Stored data entries:
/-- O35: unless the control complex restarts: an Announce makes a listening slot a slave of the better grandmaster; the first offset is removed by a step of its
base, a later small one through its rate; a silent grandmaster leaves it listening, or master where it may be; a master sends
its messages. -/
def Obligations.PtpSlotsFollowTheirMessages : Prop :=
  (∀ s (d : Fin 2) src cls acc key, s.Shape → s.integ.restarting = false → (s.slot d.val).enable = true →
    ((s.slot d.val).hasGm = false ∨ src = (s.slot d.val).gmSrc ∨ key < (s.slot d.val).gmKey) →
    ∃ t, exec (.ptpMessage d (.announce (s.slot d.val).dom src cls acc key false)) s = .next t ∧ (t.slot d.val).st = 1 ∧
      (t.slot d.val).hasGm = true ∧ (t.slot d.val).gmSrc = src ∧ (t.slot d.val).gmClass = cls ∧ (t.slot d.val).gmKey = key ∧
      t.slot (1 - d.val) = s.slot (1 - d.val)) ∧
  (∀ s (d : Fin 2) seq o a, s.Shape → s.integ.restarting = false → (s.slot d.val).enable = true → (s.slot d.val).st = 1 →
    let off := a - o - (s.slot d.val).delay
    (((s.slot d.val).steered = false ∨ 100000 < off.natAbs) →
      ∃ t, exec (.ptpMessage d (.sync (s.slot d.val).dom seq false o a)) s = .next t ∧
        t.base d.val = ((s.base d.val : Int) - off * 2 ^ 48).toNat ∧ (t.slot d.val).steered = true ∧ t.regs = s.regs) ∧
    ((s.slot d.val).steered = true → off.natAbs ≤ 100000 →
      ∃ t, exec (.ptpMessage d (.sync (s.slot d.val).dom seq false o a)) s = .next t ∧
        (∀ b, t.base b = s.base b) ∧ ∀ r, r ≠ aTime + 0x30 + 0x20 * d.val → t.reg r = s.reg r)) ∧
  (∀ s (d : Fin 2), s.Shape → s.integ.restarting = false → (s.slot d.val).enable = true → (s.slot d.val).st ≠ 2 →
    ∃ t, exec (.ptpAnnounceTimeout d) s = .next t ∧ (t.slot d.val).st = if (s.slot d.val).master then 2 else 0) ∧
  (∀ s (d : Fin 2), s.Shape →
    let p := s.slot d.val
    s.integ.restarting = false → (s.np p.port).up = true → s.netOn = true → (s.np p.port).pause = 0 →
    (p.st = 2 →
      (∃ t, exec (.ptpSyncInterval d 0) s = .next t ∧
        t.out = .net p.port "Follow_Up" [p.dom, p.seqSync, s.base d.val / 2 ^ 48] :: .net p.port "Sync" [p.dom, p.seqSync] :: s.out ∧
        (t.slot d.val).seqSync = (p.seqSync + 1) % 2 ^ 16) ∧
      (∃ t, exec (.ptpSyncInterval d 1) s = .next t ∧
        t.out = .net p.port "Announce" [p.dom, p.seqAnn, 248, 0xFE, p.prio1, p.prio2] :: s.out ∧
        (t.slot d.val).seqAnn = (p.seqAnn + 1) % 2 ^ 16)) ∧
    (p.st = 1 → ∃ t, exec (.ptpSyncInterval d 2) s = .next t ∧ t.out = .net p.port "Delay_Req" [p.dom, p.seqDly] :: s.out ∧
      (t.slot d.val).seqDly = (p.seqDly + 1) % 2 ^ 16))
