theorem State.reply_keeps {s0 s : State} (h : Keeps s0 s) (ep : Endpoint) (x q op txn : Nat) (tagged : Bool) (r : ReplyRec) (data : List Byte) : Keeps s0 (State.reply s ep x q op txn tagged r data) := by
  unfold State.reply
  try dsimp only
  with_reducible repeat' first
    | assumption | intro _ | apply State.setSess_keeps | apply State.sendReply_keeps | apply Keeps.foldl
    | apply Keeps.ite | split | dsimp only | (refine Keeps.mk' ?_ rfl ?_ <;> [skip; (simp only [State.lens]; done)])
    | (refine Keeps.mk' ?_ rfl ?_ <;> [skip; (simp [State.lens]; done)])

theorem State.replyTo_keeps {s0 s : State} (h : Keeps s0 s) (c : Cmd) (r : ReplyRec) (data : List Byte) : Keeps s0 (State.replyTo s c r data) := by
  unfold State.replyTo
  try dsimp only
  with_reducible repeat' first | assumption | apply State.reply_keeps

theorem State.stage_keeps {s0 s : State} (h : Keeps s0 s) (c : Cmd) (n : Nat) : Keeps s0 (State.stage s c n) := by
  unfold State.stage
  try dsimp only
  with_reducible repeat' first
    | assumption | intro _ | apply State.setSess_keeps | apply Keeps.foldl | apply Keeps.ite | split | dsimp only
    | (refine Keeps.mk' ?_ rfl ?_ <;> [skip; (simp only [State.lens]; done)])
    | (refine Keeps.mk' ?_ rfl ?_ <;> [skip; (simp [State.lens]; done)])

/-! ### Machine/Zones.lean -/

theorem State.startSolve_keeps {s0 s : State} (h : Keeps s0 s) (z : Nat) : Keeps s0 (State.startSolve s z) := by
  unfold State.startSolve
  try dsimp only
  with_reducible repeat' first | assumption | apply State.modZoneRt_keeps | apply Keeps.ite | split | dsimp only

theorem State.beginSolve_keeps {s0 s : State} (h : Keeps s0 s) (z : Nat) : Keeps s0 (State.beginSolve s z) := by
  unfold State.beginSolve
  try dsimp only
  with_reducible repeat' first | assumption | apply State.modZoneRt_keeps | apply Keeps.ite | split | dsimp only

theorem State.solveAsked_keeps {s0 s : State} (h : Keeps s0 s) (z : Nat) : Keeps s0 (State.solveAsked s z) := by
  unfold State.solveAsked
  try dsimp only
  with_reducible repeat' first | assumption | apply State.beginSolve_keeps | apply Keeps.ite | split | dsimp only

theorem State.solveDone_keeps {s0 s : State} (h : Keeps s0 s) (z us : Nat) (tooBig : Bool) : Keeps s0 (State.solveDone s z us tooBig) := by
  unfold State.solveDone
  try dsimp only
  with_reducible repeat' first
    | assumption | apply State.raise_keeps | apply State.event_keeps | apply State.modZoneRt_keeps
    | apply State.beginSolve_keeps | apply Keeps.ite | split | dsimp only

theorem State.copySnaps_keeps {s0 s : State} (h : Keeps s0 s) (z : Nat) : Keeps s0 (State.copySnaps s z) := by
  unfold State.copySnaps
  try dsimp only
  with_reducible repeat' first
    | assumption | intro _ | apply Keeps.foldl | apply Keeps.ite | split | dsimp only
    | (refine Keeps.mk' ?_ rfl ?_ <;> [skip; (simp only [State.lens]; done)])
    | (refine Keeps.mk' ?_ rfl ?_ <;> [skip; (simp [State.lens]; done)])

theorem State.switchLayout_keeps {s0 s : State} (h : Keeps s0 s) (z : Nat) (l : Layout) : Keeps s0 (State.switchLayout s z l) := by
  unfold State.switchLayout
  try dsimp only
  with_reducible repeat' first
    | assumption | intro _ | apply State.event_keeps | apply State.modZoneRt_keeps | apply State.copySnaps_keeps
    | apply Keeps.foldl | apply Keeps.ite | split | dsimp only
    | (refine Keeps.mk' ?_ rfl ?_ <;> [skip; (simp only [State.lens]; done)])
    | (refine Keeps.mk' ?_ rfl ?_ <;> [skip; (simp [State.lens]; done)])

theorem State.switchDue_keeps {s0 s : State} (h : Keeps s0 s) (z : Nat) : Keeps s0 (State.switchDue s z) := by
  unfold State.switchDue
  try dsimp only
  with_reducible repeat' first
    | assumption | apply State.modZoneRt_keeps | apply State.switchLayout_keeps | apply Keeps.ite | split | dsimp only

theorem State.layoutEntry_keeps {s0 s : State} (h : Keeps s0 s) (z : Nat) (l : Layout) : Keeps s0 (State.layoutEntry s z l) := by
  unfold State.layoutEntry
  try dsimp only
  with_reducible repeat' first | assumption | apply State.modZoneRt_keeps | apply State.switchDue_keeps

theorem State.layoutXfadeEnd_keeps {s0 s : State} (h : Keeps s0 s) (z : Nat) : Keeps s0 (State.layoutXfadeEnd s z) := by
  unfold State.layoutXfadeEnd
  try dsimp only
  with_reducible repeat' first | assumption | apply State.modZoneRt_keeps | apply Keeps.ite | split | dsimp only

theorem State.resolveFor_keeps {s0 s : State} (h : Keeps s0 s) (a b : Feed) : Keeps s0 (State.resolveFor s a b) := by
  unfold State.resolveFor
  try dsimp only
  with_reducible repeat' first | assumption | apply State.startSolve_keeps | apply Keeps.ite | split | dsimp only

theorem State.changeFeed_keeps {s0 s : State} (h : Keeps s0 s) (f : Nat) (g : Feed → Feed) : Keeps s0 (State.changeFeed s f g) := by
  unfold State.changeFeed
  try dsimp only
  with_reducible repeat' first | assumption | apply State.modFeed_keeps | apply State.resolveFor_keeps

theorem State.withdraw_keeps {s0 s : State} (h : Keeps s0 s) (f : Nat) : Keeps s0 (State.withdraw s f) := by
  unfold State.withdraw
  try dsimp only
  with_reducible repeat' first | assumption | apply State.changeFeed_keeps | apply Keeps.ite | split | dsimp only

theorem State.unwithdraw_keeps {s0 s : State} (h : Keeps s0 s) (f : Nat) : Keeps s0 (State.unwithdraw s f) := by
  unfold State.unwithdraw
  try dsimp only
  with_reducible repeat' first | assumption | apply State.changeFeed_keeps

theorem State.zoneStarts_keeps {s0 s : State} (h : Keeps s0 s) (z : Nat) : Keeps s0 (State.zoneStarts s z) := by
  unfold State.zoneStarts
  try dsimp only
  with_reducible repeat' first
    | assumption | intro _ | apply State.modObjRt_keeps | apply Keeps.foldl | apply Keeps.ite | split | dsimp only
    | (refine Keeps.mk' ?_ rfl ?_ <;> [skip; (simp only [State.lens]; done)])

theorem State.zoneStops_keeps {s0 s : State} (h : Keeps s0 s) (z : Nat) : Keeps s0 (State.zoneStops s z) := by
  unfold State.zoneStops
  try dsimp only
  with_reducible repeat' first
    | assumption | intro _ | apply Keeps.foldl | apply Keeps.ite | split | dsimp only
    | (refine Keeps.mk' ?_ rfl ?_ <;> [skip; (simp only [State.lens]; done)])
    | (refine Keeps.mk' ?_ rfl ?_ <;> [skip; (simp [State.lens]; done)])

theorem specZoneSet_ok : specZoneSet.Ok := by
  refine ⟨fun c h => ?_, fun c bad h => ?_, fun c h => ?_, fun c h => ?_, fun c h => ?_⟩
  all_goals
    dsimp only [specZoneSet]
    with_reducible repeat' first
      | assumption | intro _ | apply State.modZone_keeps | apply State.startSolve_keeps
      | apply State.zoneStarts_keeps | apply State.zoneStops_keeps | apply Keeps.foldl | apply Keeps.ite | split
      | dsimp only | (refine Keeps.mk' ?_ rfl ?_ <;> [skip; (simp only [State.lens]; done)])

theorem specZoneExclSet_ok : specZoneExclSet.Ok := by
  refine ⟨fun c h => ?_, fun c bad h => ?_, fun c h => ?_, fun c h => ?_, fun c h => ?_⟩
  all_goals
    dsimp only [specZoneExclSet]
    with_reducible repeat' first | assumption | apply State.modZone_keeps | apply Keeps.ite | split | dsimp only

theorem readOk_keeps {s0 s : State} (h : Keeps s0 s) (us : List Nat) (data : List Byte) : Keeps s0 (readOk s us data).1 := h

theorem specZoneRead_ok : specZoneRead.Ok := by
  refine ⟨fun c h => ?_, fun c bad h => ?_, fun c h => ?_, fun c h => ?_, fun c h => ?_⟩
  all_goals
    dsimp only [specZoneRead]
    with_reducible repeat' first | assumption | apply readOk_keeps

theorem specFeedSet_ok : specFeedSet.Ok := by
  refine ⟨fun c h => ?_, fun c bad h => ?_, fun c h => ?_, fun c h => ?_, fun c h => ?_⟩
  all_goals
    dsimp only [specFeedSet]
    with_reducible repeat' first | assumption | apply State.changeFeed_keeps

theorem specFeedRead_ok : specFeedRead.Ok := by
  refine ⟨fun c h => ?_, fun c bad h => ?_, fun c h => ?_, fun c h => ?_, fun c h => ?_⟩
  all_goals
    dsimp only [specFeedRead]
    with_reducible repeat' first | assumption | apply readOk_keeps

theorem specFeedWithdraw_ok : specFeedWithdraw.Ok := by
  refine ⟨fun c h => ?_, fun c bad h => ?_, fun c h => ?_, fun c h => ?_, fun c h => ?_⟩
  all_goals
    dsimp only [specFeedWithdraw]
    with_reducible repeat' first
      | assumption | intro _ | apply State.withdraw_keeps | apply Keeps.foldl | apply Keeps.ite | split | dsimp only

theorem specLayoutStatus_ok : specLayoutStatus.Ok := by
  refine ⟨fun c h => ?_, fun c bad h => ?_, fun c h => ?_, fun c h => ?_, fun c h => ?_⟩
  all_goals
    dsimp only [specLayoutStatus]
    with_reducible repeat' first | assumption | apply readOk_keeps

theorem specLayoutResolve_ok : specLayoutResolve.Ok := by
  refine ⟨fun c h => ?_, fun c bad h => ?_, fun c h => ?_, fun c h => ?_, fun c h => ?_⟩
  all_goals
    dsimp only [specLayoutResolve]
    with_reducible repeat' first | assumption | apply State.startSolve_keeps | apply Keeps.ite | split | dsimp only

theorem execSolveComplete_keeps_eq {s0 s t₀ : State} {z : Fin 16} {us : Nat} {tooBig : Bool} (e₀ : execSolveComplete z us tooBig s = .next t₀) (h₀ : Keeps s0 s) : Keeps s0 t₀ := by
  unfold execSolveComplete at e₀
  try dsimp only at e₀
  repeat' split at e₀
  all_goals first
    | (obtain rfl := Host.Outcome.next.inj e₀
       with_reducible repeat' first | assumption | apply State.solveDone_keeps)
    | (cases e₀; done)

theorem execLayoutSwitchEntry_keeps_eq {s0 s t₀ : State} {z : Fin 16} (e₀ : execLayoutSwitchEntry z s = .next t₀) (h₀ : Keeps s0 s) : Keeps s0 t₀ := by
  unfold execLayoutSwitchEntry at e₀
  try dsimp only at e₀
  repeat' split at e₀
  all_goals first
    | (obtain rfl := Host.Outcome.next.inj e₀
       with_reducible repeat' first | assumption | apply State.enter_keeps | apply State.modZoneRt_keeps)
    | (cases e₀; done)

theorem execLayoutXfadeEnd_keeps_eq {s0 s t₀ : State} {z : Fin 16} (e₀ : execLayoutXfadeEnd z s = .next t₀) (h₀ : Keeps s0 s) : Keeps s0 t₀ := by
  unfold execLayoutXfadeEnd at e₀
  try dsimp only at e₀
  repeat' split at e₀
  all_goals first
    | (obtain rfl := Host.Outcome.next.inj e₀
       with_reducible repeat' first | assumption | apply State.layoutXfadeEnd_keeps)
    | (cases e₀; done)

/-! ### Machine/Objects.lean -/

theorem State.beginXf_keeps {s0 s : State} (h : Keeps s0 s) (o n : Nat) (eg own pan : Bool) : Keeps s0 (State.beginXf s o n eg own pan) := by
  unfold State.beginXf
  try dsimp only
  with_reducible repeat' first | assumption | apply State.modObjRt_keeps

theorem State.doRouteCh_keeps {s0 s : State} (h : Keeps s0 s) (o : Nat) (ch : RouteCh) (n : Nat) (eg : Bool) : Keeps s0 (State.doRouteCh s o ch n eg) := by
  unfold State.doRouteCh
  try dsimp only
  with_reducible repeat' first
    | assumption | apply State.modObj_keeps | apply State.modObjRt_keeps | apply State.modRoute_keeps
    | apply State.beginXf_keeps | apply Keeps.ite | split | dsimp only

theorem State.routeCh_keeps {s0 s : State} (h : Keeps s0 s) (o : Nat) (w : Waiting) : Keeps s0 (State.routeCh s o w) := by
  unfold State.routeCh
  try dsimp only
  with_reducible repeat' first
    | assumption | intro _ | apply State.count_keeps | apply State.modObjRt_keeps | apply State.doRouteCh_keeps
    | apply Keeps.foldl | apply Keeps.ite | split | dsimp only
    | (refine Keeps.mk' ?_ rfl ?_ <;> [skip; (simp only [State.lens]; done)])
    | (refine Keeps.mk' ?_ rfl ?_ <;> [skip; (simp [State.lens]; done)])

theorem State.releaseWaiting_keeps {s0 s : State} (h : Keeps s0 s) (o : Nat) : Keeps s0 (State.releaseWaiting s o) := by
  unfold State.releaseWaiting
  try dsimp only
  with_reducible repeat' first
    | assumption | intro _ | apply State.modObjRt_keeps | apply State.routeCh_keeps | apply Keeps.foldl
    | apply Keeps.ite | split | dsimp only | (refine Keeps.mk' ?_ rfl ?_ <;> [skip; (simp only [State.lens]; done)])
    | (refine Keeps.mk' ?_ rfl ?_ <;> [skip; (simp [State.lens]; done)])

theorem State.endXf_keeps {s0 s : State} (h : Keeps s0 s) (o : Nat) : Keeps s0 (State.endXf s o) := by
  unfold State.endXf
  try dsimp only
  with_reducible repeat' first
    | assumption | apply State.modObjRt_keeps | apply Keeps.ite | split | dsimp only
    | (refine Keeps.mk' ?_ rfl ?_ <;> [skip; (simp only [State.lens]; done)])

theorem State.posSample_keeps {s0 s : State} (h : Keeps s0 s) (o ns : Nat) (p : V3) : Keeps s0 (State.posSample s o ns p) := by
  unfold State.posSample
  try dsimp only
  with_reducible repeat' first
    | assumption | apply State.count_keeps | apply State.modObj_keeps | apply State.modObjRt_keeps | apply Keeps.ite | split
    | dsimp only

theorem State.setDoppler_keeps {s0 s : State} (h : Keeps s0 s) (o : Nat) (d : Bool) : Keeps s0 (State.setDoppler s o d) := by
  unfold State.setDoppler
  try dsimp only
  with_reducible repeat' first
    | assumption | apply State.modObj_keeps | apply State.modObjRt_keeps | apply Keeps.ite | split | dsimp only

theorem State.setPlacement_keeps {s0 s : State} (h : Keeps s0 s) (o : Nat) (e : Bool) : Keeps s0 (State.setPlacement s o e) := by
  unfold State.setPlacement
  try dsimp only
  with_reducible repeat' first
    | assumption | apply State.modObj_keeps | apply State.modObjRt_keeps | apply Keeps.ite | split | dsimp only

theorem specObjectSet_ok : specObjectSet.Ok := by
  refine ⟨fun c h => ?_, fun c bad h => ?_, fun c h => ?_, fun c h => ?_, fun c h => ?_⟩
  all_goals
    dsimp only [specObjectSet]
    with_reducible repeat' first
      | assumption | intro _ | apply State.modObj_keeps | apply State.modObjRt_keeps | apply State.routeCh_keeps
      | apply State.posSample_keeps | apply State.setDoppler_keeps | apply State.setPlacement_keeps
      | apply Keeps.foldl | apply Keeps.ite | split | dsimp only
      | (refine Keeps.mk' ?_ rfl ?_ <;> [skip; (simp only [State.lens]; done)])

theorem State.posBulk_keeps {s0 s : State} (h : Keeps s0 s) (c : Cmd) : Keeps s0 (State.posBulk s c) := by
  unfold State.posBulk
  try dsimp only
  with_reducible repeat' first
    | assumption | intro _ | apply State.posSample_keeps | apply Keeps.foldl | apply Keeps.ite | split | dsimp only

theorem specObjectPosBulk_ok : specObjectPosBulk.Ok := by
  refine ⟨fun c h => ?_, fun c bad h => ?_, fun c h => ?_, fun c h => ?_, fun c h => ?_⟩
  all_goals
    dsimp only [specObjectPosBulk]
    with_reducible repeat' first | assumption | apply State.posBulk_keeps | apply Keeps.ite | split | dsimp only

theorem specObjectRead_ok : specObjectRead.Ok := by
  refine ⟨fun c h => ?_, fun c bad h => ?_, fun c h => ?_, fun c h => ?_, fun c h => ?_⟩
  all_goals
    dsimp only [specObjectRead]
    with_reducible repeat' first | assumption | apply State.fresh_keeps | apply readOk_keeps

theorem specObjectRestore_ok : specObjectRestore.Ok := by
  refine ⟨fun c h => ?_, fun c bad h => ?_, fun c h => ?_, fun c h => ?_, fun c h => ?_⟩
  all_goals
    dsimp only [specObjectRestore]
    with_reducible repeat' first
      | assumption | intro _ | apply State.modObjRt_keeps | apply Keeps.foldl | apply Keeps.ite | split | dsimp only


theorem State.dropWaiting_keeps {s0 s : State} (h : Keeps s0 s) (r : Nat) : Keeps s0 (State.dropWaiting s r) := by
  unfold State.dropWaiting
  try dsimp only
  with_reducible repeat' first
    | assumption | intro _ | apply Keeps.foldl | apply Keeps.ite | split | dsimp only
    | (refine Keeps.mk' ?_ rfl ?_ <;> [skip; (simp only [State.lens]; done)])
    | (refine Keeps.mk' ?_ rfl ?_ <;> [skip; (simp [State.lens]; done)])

- _What the task requires_: From the data above, output only the lines between the line containing "(p.st = 1 → ∃ t, exec" and the line containing "assumption | apply State.reply_keeps", inclusive, exactly as written.

- _Answer for the task_:
    (p.st = 1 → ∃ t, exec (.ptpSyncInterval d 2) s = .next t ∧ t.out = .net p.port "Delay_Req" [p.dom, p.seqDly] :: s.out ∧
      (t.slot d.val).seqDly = (p.seqDly + 1) % 2 ^ 16))
theorem State.reply_keeps {s0 s : State} (h : Keeps s0 s) (ep : Endpoint) (x q op txn : Nat) (tagged : Bool) (r : ReplyRec) (data : List Byte) : Keeps s0 (State.reply s ep x q op txn tagged r data) := by
  unfold State.reply
  try dsimp only
  with_reducible repeat' first
    | assumption | intro _ | apply State.setSess_keeps | apply State.sendReply_keeps | apply Keeps.foldl
    | apply Keeps.ite | split | dsimp only | (refine Keeps.mk' ?_ rfl ?_ <;> [skip; (simp only [State.lens]; done)])
    | (refine Keeps.mk' ?_ rfl ?_ <;> [skip; (simp [State.lens]; done)])

theorem State.replyTo_keeps {s0 s : State} (h : Keeps s0 s) (c : Cmd) (r : ReplyRec) (data : List Byte) : Keeps s0 (State.replyTo s c r data) := by
  unfold State.replyTo
  try dsimp only
  with_reducible repeat' first | assumption | apply State.reply_keeps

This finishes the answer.